Jan 12, 2010

Miep Gies Died Yesterday: She Was 100 and You Need to Know About Her

Miep Gies told Anne Frank’s story to the world as a warning of the dangers of anti-Semitism, racism and discrimination, and as an assertion of the values of freedom, equal rights and democracy. She did it without fanfare, or peace prizes or the recognition she repeatedly turned away from.

Miep Gies, was an office secretary who defied the Nazi occupiers to hide Anne Frank and her family for two years and saved the teenager's diary for posterity.  Gies was the last of the few non-Jews who supplied food, books and good cheer to the secret annex behind the canal warehouse where Anne, her parents, sister and four other Jews hid for 25 months during World War II.  After the apartment was raided by the German police, Gies gathered up Anne's scattered notebooks and papers and locked them in a drawer for her return after the war. The diary chronicled Anne Frank's life in hiding from June 12, 1942 until August 1, 1944.

Gies refused to read the diary and writings, saying even a teenager's privacy was sacred.
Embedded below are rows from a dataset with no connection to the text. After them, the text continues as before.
-- ==== Sys2Proof/Machine/StCore.lean ====
section
/-!
DEFINITION. The state of the hub: events and outputs, counters, time base (chapter 02), Fold links (01), the image and
its slots (03), the host link (04, 22), and the journal (05). Plain data; reset values stand in Machine/State.lean.
-/
namespace Sys2Proof.Machine

/-! ## Events, outputs, counters -/

/-- One item of an event's data field (Table 04-8a): unsigned of a width in bytes, held at the top of its range, or
two's complement, saturating. -/
inductive Item where
  | u (width : Nat) (n : Nat)
  | s (width : Nat) (i : Int)
deriving DecidableEq, Repr

/-- An event record (Table 04-8). -/
structure EvRec where
  type : Nat
  level : Nat
  quality : Nat
  sec : Nat
  ns : Nat
  obj : Nat
  data : List Item
deriving DecidableEq, Repr

/-- A completion (Table 04-4). -/
structure Completion where
  tag : Nat
  status : Nat
  ostate : Nat
  seqLo : Nat
  detail : Nat
deriving DecidableEq, Repr

/-- A journal record (Table 05-3). -/
structure JRec where
  seq : Nat
  sec : Nat
  ns : Nat
  monoLo : Nat
  path : Nat
  origin : Nat
  result : Nat
  obj : Nat
  opcode : Nat
  old : Nat
  new : Nat
  chain : BitVec 128
deriving DecidableEq, Repr

/-- What leaves the block, in the model's own field `sent`, newest first. -/
inductive Out where
  /-- an MSI-X vector of a function (R90) -/
  | msix (fn vector : Nat)
  /-- a completion reaches a completion ring, with the count of completions written (R89) -/
  | completion (fn ring : Nat) (c : Completion) (written : Nat)
  /-- the completion of a peer's command goes back over the Conjunction link (R107) -/
  | peerCompletion (c : Completion)
  /-- an export queue writes a record and its count (R123) -/
  | exported (queue : Nat) (r : JRec) (written : Nat)
  /-- an I3C private write is NACKed (R106) -/
  | i3cNack
  /-- status byte and completion of an I3C private read (R106) -/
  | i3cRead (status : Nat) (c : Option Completion)
  /-- an AVSBus voltage request in mV (R54) -/
  | avs (mv : Nat)
  /-- a pin of the board is driven: 1 GPIO, 2 GPIO in high impedance, 3 CLAIM_OUT, 4 WAKE#, 5 REF_OUT and 6 LTC_OUT while disabled,
  7 both in high impedance, 0x100 ALARM_N; its index and level -/
  | pin (code : Nat) (index : Nat) (level : Bool)
  /-- a packet or frame leaves: kind code, die, index, and what the rule says it carries -/
  | net (kind : Nat) (die : Nat) (index : Nat) (vals : List Int)
  /-- a message to the paired part (chapter 18) -/
  | peer (kind : Nat) (vals : List Nat)
  /-- a decision record, and the holdings of a follower (R404, R405) -/
  | decision (r : DecRecord)
  | holdings (h : Holdings)
  /-- the result of a register or port read -/
  | read (vals : List Nat)
deriving DecidableEq, Repr

/-- What an event rate limit is kept for: the event type and two indexes. -/
structure LimId where
  ev : Nat
  i : Nat
  j : Nat
deriving DecidableEq, Repr

/-! ## Boundaries and held commands (R49, R99) -/

/-- The kind of boundary a command applies at. -/
inductive Boundary where
  /-- sample boundary of 48 kHz audio (R43) -/
  | sample
  /-- audio window start of a length in ns (R43) -/
  | audio (len : Nat)
  /-- window start of a video rate (R44) -/
  | video (num den : Nat)
  /-- a fixed grid of device time: multiples of a length in ns -/
  | grid (len : Nat)
  /-- any nanosecond: the first instant of device time -/
  | instant
deriving DecidableEq, Repr

/-- A command held pending until its boundary (R99). `waits`: a command the unit itself holds, such as TIM_SET in REF
mode (R59), ended by its own rows. -/
structure Pend where
  d : Desc
  due : Nat
  kind : Boundary
  late : Bool
  order : Nat
  waits : Bool
  before : Nat
deriving DecidableEq, Repr

/-! ## Time base (chapter 02) -/

/-- What an Announce message says of a master (R38): the six attributes in their order, and the sender's port
identity, which takes no part in the comparison. -/
structure Master where
  attrs : List Nat
  sender : Nat
  /-- passes the best master clock algorithm of IEEE 1588-2019 -/
  qualified : Bool
  last : Nat
  interval : Nat
deriving DecidableEq, Repr

structure TimSt where
  mode : Nat
  quality : Nat
  activePort : Nat
  refPresent : Bool
  refInverted : Bool
  tenPresent : Bool
  ptpState : Nat
  latchSec : Nat
  latchMono : Nat
  offset : Int
  errEst : Nat
  domain : Nat
  portA : Nat
  portB : Nat
  stepUs : Nat
  slewPpm : Nat
  refEn : Bool
  tenEn : Bool
  rateNum : Nat
  rateDen : Nat
  /-- consecutive Syncs or edges that met the lock condition (R39) -/
  lockRun : Nat
  /-- a TIM_SET has applied since REF mode was selected (R39) -/
  setDone : Bool
  /-- given time, execution instant of a TIM_SET that waits for an edge (R59) -/
  setWait : Option (Nat × Nat)
  refPulses : Nat
  refMissed : Nat
  refLast : Option Nat
  masterA : Option Master
  masterB : Option Master
  delay : Int
  /-- frequency of REF_10M and of REF_FRAME against the TCXO, in parts per 10^9, as last measured, and what has gathered of
  the one in use (R37) -/
  tenPpb : Int
  framePpb : Int
  freqAcc : Int
  /-- offset still to be slewed, and the accumulator of the slew limit -/
  slewLeft : Int
  slewAcc : Nat
  /-- no window starts before this device time (backward step, R40) -/
  holdUntil : Nat
  /-- device time of the last step, from which windows are held -/
  holdFrom : Nat
  /-- intervals of device time whose windows were held before another step, since a hold last began afresh -/
  heldBefore : List (Nat × Nat)
  lastWindowStop : Nat
  guards : List Nat
deriving DecidableEq, Repr

structure PaceSt where
  /-- (enabled, threshold per mille) by die × 8 + class (R53) -/
  alarms : Tbl (Bool × Nat)
  /-- TIM_PACE: (pace, busy) by die × 64 + unit -/
  pace : Tbl (Nat × Nat)
  /-- TIM_SLACK_MIN by die × 64 + unit -/
  slackMin : Tbl Int
  /-- least slack and least slack ratio (per mille) of the interval that runs, by die × 64 + unit -/
  accSlack : Tbl Int
  accRatio : Tbl Int
  /-- least slack ratio of the voltage loop's interval, and whether a job was late in it (R54) -/
  avsRatio : Option Int
  anyLate : Bool
deriving DecidableEq, Repr

structure AvsSt where
  target : Nat
  hyst : Nat
  capMv : Nat
  enabled : Bool
  fault : Bool
  atCap : Bool
  atFloor : Bool
  requestMv : Nat
  ratioMin : Nat
  acksMissed : Nat
  /-- MONO of the last request sent -/
  sentAt : Option Nat
  /-- ns the least ratio has stayed above target plus hysteresis -/
  aboveNs : Nat
deriving DecidableEq, Repr

/-! ## Fold links (chapter 01) -/

structure FoldLink where
  /-- code of Table 01-4 -/
  state : Nat
  rerouted : Bool
  retrainSpent : Bool
  load : Nat
  /-- device ns (MONO) of the last transition to DOWN, for the retrain after 100 ms -/
  downAt : Nat
  trainAt : Nat
  /-- transfers whose first check failed on the link and whose retry is under way, with their directions (R22) -/
  retry : List (Nat × Nat)
deriving DecidableEq, Repr

/-! ## Image, slots and re-structure (chapter 03) -/

/-- A boot record copy (Table 03-6); `rsv1` is byte 11, `rsv2` bytes 14 and 15. -/
structure BootCopy where
  magic : Nat
  sequence : Nat
  preferred : Nat
  limit : Nat
  attemptMirror : Nat
  rsv1 : Nat
  watchdogMs : Nat
  rsv2 : Nat
  hashA : BitVec 192
  hashB : BitVec 192
  crc32 : Nat
deriving DecidableEq, Repr

/-- A SYN_STAGE in progress (R73). -/
structure Staging where
  d : Desc
  target : Nat
  image : Image
deriving DecidableEq, Repr

/-- A re-structure of a media die in progress (R76, R77). -/
structure Restructure where
  d : Desc
  die : Nat
  step : Nat
  /-- MONO at t0, or at the start of the rollback; and at step 2. `step` is the step in progress. -/
  t0 : Nat
  t2 : Nat
  /-- device time of the 1 ms audio window start at which step 2 is due -/
  quiesceAt : Nat
  image : Image
  /-- the running image before, held since step 1 -/
  prev : Image
  fromSlot : Option Nat
  prefer : Bool
  rollback : Bool
  failStep : Nat
deriving DecidableEq, Repr

structure SynSt where
  run : Option Image
  slotA : Option Image
  slotB : Option Image
  ram : Option Image
  boot0 : Option BootCopy
  boot1 : Option BootCopy
  startedSlot : Nat
  differs : Bool
  /-- dies whose sections come from an image staged to RAM (Table 03-10) -/
  ramDies : List Nat
  /-- the staged copy in hub GDDR6 no longer reads as written (Table 16-3) -/
  ramDamaged : Bool
  lastRule : Nat
  /-- SYN_SLOT_STATUS: (state, rule) of slots A and B -/
  slotStA : Nat × Nat
  slotStB : Nat × Nat
  /-- SYN_DIE_STATE: (state, offline ms) by die -/
  dies : Tbl (Nat × Nat)
  staging : Option Staging
  rest : Option Restructure
  /-- MONO at which the restart of R74 is due -/
  restartAt : Option Nat
deriving DecidableEq, Repr

/-! ## Host link (chapters 04 and 22) -/

structure SubRing where
  fault : Bool
  base : Nat
  depth : Nat
  cq : Nat
  weight : Nat
  fetched : Nat
  waiting : List Desc
deriving DecidableEq, Repr

structure CmpRing where
  base : Nat
  depth : Nat
  writeBack : Nat
  vector : Nat
  coalCount : Nat
  coalUs : Nat
  written : Nat
  returned : Nat
  unsignalled : Nat
  firstAt : Nat
  backlog : List Completion
deriving DecidableEq, Repr

structure Evq where
  classMask : Nat
  dieMask : Nat
  threshold : Nat
  intLevel : Nat
  vector : Nat
  recs : List EvRec
  /-- the head window (Table 04-11) -/
  head : EvRec
  underrun : Bool
deriving DecidableEq, Repr

structure Fn where
  sub : Tbl SubRing
  cmp : Tbl CmpRing
  evq : Tbl Evq
  directWait : List Desc
  directOut : Nat
  directFifo : List Completion
  /-- the direct completion head window -/
  directHead : Completion
  /-- how many times the function has been reset (R83): the model's own count -/
  epoch : Nat
  /-- the 64-bit register whose high half is latched, and the latched half (R463) -/
  latch : Option (WideReg × Nat)
deriving DecidableEq, Repr

structure HostSt where
  fns : Tbl Fn
  /-- (mask bit, pending bit) by function × 4096 + vector -/
  msix : Tbl (Bool × Bool)
  /-- message address (low, high) and message data words of the MSI-X tables (Table 04-2), by function × 16384 + offset / 4;
  an unlisted word reads 0 -/
  msixWords : Tbl Nat
  /-- HIF_EVQ_INT_MASK by function -/
  evqMask : Tbl Nat
  scratch : List Nat
  lastFn : Nat
  lastBar : Nat
  lastOffset : Nat
  linkSpeed : Nat
  linkWidth : Nat
  flit : Bool
  vfsEnabled : Nat
  bar4Mib : Nat
  /-- the backing of BAR4, which snapshots write (R470) -/
  backing : List Host.Cell
  /-- HIF_TEMP: MONO at the last reading, and the temperature in 0.1 °C, by die; it is valid for 10 ms -/
  temp : Tbl (Nat × Int)
  /-- R88: the queue the command processor is at and how many more it takes there -/
  rot : Option (Nat × Nat)
  rotLeft : Nat
  /-- commands applied at their commit times, newest first, 1,024 per function: (fn, ring, tag, order, seq) (R329) -/
  applied : List (Nat × Nat × Nat × Nat × Nat)
  orders : Nat
deriving DecidableEq, Repr

/-! ## Journal (chapter 05) -/

structure ExportQ where
  enabled : Bool
  full : Bool
  next : Nat
  depth : Nat
  base : Nat
  writeBack : Nat
  consumedAt : Nat
  mask : Nat
  vector : Nat
  intCount : Nat
  written : Nat
  consumed : Nat
  unsignalled : Nat
  firstAt : Nat
  lastPoll : Nat
deriving DecidableEq, Repr

structure JrnSt where
  head : Nat
  /-- records of this start in the ring, newest first, at most 16,777,216 -/
  ring : List JRec
  /-- records made before the ring exists wait here, newest first (R118) -/
  ringUp : Bool
  buffer : List JRec
  lastChain : BitVec 128
  /-- chain value of the newest record overwritten in the ring, for the gap record (R121) -/
  lostChain : BitVec 128
  /-- records on flash, newest first, and how many were ever programmed (sector accounting, R120) -/
  mirror : List JRec
  programmed : Nat
  backlog : List JRec
  unmirrored : Nat
  retried : Bool
  mirrorFault : Bool
  verify : Option (Desc × Nat × Nat)
  exports : Tbl ExportQ
  lastAnchor : Nat
  /-- anchors of this start, newest first: (seq, sec, ns, MONO) -/
  anchors : List (Nat × Nat × Nat × Nat)
deriving DecidableEq, Repr

/-- The I3C port (R106). -/
structure I3cSt where
  busy : Bool
  last : Option Completion
  pendingRead : Bool
deriving DecidableEq, Repr

end Sys2Proof.Machine
end

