/-- Rule 0x0206: hub lanes 0 and 1 both CONJ or both off, 2 and 3 ETH25 or off, CONJ nowhere else. -/
def lanesBad206 (s : Sect) : Bool :=
  match s.body with
  | .lanes p _ =>
    if s.die = 0 then
      !(((p.getD 0 0 == 6 && p.getD 1 0 == 6) || (p.getD 0 0 == 0 && p.getD 1 0 == 0)) &&
        ([p.getD 2 0, p.getD 3 0].all fun x => x == 0 || x == 2))
    else p.any (· == 6)
  | _ => false

/-- Rule 0x0207: as many JESD lanes as enabled modem channels; the hub has neither. -/
def lanesBad207 (s : Sect) : Bool :=
  match s.body with
  | .lanes p m => (p.filter (· == 5)).length != (m.filter id).length || decide (m.length > 2)
  | _ => false

/-- Functions of a part: PF0 to PF2 and the VFs. -/
def fnCount (img : Image) : Nat := 3 + (secPart img).1

/-- Rule 0x0208. -/
def queuesBad (fns : Nat) (s : Sect) : Bool :=
  match s.body with
  | .hubQueues fs =>
    let sum (f : FnGrant → Nat) : Nat := (fs.map f).sum
    !(decide (sum FnGrant.sub ≤ 960) && decide (sum FnGrant.cmp ≤ 960) && decide (sum FnGrant.evq ≤ 64) &&
      decide (sum FnGrant.exp ≤ 64) && fs.length == fns &&
      fs.all fun g => decide (1 ≤ g.sub) && decide (1 ≤ g.cmp) && decide (1 ≤ g.evq))
  | .dieQueues q => decide (q.sum > 1536)
  | _ => false

/-- The part's total of a quota class, in the order of `quotaIdx` (Table 04-4b). -/
def quotaTotal (media k : Nat) : Nat :=
  match k with
  | 0 => 1024 * media
  | 1 => 8 * 1024 * media
  | 2 => (3072 + 768) * media
  | 3 => 256 * media
  | 4 => 3 * media
  | _ => 131072

/-- Rule 0x0209. -/
def partBad209 (media : Nat) (s : Sect) : Bool :=
  match s.body with
  | .part v q _ _ _ =>
    decide (v > 61) ||
    (List.range 6).any fun k => decide ((q.map fun r => r.getD k 0).sum > quotaTotal media k)
  | _ => false

def legsBad (s : Sect) : Bool :=
  match s.body with
  | .legs c => c.any fun n => decide (n > 1024)
  | _ => false

/-- Rule 0x020B: window code; ceiling 0 or from the default to the maximum guard of that window (Table 02-3). -/
def mixBad20B (s : Sect) : Bool :=
  match s.body with
  | .mixer w _ _ c =>
    !(decide (w ≤ 1) && (c == 0 || (if w = 1 then decide (25 ≤ c) && decide (c ≤ 125) else decide (100 ≤ c) && decide (c ≤ 500))))
  | _ => false

/-- Rule 0x020C: X ≤ 16,384, L ≤ the die's legs, and (X + 2L) · W ≤ 25,000 · (W − G), all in µs. -/
def mixBad20C (img : Image) (s : Sect) : Bool :=
  match s.body with
  | .mixer w x l c =>
    let win := if w = 1 then 250 else 1000
    let g := if c = 0 then (if w = 1 then 25 else 100) else c
    !(decide (x ≤ 16384) && decide (l ≤ imgLegs (some img) s.die) && decide ((x + 2 * l) * win ≤ 25000 * (win - g)))
  | _ => false

def partBad20D (s : Sect) : Bool :=
  match s.body with
  | .part _ _ o f _ => decide (o > 2) || decide (f > 1)
  | _ => false

/-- A blob header meets Table 15-2. -/
def blobOk (b : Blob) : Bool :=
  b.reserved.all (· == 0) && decide (1 ≤ b.id) && decide (b.id ≤ 0xFFFE) && decide (b.functions.length ≤ 16) &&
  (!b.service || b.functions.isEmpty) && decide (1 ≤ b.prog.length) &&
  decide (b.prog.length ≤ if b.wide then 32768 else 16384) && decide (b.x.length ≤ 16384) &&
  decide (b.y.length ≤ 16384) && (b.functions.map Prod.fst).Nodup &&
  b.functions.all fun f => decide (1 ≤ f.1) && decide (f.1 ≤ 255) && decide (f.2.1 ≤ 4) && decide (1 ≤ f.2.2.1) &&
    decide (f.2.2.1 ≤ 1440000) && decide (2 ≤ f.2.2.2) && decide (f.2.2.2 ≤ 255)

/-- Rule 0x020E over one PLACEMENT section. -/
def placeBad (img : Image) (s : Sect) : Bool :=
  match s.body with
  | .placement bs =>
    let dp := (imgUnits (some img) s.die).2.2.2.1
    bs.zipIdx.any fun p =>
      p.1 != 0 &&
      (match (imgBlobs (some img) s.die).find? fun b => b.id == p.1 with
       | none => true
       | some b =>
         let even := dp.any fun q => q.1 == p.2
         let odd := dp.any fun q => q.2 == p.2
         !blobOk b || odd || (if b.wide then !even else even))
  | _ => false

def floorsBad (media : Nat) (s : Sect) : Bool :=
  match s.body with
  | .floors d c l h =>
    decide (d > media) || (l.any fun x => decide (x > 8)) || (c.any fun x => decide (x > 6)) || !(h == 1 || h == 2)
  | _ => false

/-- The first of a list of checks that finds a violation. -/
def firstViol : List (Option Viol) → Option Viol
  | [] => none
  | some v :: _ => some v
  | none :: r => firstViol r

/-- Rules of group 0x02 in their order. -/
def rulesStructure (part : Part) (img : Image) : Option Viol :=
  firstViol
    [secViol 0x201 (unitsBad 0x201) img, secViol 0x202 (unitsBad 0x202) img, secViol 0x203 (unitsBad 0x203) img,
     secViol 0x204 (unitsBad 0x204) img, secViol 0x205 lanesBad205 img, secViol 0x206 lanesBad206 img,
     secViol 0x207 lanesBad207 img, secViol 0x208 (queuesBad (fnCount img)) img,
     secViol 0x209 (partBad209 part.media) img, secViol 0x20A legsBad img, secViol 0x20B mixBad20B img,
     secViol 0x20C (mixBad20C img) img, secViol 0x20D partBad20D img, secViol 0x20E (placeBad img) img,
     secViol 0x20F (floorsBad part.media) img]
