-- ==== Sys2Proof/Machine/Cmd.lean ====
section
/-!
DEFINITION. The command processor: descriptors and their fields (R91), domains (R105 to R109), the checks of R96 in
their order, completions (R85, R89, R92), commands held pending (R99), and the taking of descriptors (R88).
-/
namespace Sys2Proof.Machine

/-! ## Descriptor fields -/

/-- A little-endian field of the payload (offsets count from byte 24 of the descriptor, R91). -/
def pay (d : Desc) (off len : Nat) : Nat := (d.payload.toNat >>> (8 * off)) % 2 ^ (8 * len)

/-- One bit of a payload byte. -/
def payBit (d : Desc) (off b : Nat) : Bool := d.payload.toNat.testBit (8 * off + b)

/-- A signed payload field. -/
def payS (d : Desc) (off len : Nat) : Int := sext (8 * len) (pay d off len)

def bufByte (d : Desc) (off : Nat) : Nat := (d.buf.getD off 0#8).toNat

/-- A little-endian field of the pointer-form buffer. -/
def bufN (d : Desc) (off len : Nat) : Nat := leNat ((d.buf.drop off).take len)

def bufS (d : Desc) (off len : Nat) : Int := sext (8 * len) (bufN d off len)

def isPtr (d : Desc) : Bool := bit d.flags 0
def isBarrier (d : Desc) : Bool := bit d.flags 1
def isForce (d : Desc) : Bool := bit d.flags 2

/-- Length of the pointer-form buffer: bytes 32 to 35 of the descriptor. -/
def ptrLen (d : Desc) : Nat := pay d 8 4

def oid (d : Desc) : Nat := d.obj.toNat
def tagN (d : Desc) : Nat := d.tag.toNat

/-- The commit time in ns since the epoch; zero means now (R49). -/
def commitAt (d : Desc) : Nat := d.commitSec * nsPerS + d.commitNs

/-- A payload offset as the descriptor byte offset that INVALID reports (R92). -/
def off (o : Nat) : Nat := 24 + o

/-- Detail of an offending field inside a pointer-form buffer (R92). -/
def inBuf (o : Nat) : Nat := 0x18 + o * 256 + 2 ^ 32

/-- The lowest byte of a number's set bits, as an offset. -/
def firstByte (n : Nat) : Nat → Option Nat
  | 0 => none
  | k + 1 => match firstByte n k with
    | some b => some b
    | none => if bits n (8 * k) 8 ≠ 0 then some k else none

/-- First reserved byte of a payload that has a set bit, given the bits the command defines. -/
def payReserved (d : Desc) (mask : Nat) : Option Nat :=
  firstByte (d.payload.toNat &&& (2 ^ 320 - 1 - mask)) 40

/-- First byte of a buffer with a bit set outside the defined bits of each byte. -/
def bufReserved (d : Desc) (mask : List Nat) : Option Nat :=
  ((d.buf.zipIdx).find? fun p => p.1.toNat &&& (255 - mask.getD p.2 0) != 0).map Prod.snd

/-- Mask of the bytes [off, off + len). -/
def mb (o len : Nat) : Nat := (2 ^ (8 * len) - 1) <<< (8 * o)

/-- Mask of some bits of one byte. -/
def mbits (o m : Nat) : Nat := m <<< (8 * o)

/-- First test that fails, with the detail it reports. -/
def firstBad : List (Bool × Nat) → Option Nat
  | [] => none
  | (bad, dt) :: r => if bad then some dt else firstBad r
Later, she said if she had read them she would have had to burn them because they incriminated the "helpers," which included her husband, Jan.
Anne Frank died of typhus at age 15 in the Bergen-Belsen concentration camp in March 1945, just two weeks before the camp was liberated. Gies gave the diary to Anne's father Otto, the only survivor, who then  published it in 1947.

After the diary was published, Gies tirelessly promoted causes of tolerance. She brushed aside the accolades for helping hide the Frank family as more than she deserved — as if, she said, she had tried to save all the Jews of occupied Holland.

"This is very unfair. So many others have done the same or even far more dangerous work," she wrote in an e-mail to The Associated Press days before her 100th birthday last February.

For her courage, Gies was bestowed with the "Righteous Gentile" title by the Israeli Holocaust museum Yad Vashem. She has also been honored by the German Government, Dutch monarchy and educational institutions.

Nevertheless, Gies resisted being made a character study of heroism for the young. "I don't want to be considered a hero," she said in a 1997 online chat with schoolchildren.

"Imagine if young young people would grow up with the feeling that you have to be a hero to do your human duty. I am afraid nobody would ever help other people, because who is a hero? I was not. I was just an ordinary housewife and secretary."

Please sit for a moment and think about the life of Miep Gies ... and be grateful for her short 100 years here with us.  May she rest  in peace....



Miep Gies and her husband, Jan, in 1987 at the Anne Frank House in Amsterdam.  They are standing in front of the bookcase that led to the secret annex where the Frank Family were hidden for more than two years.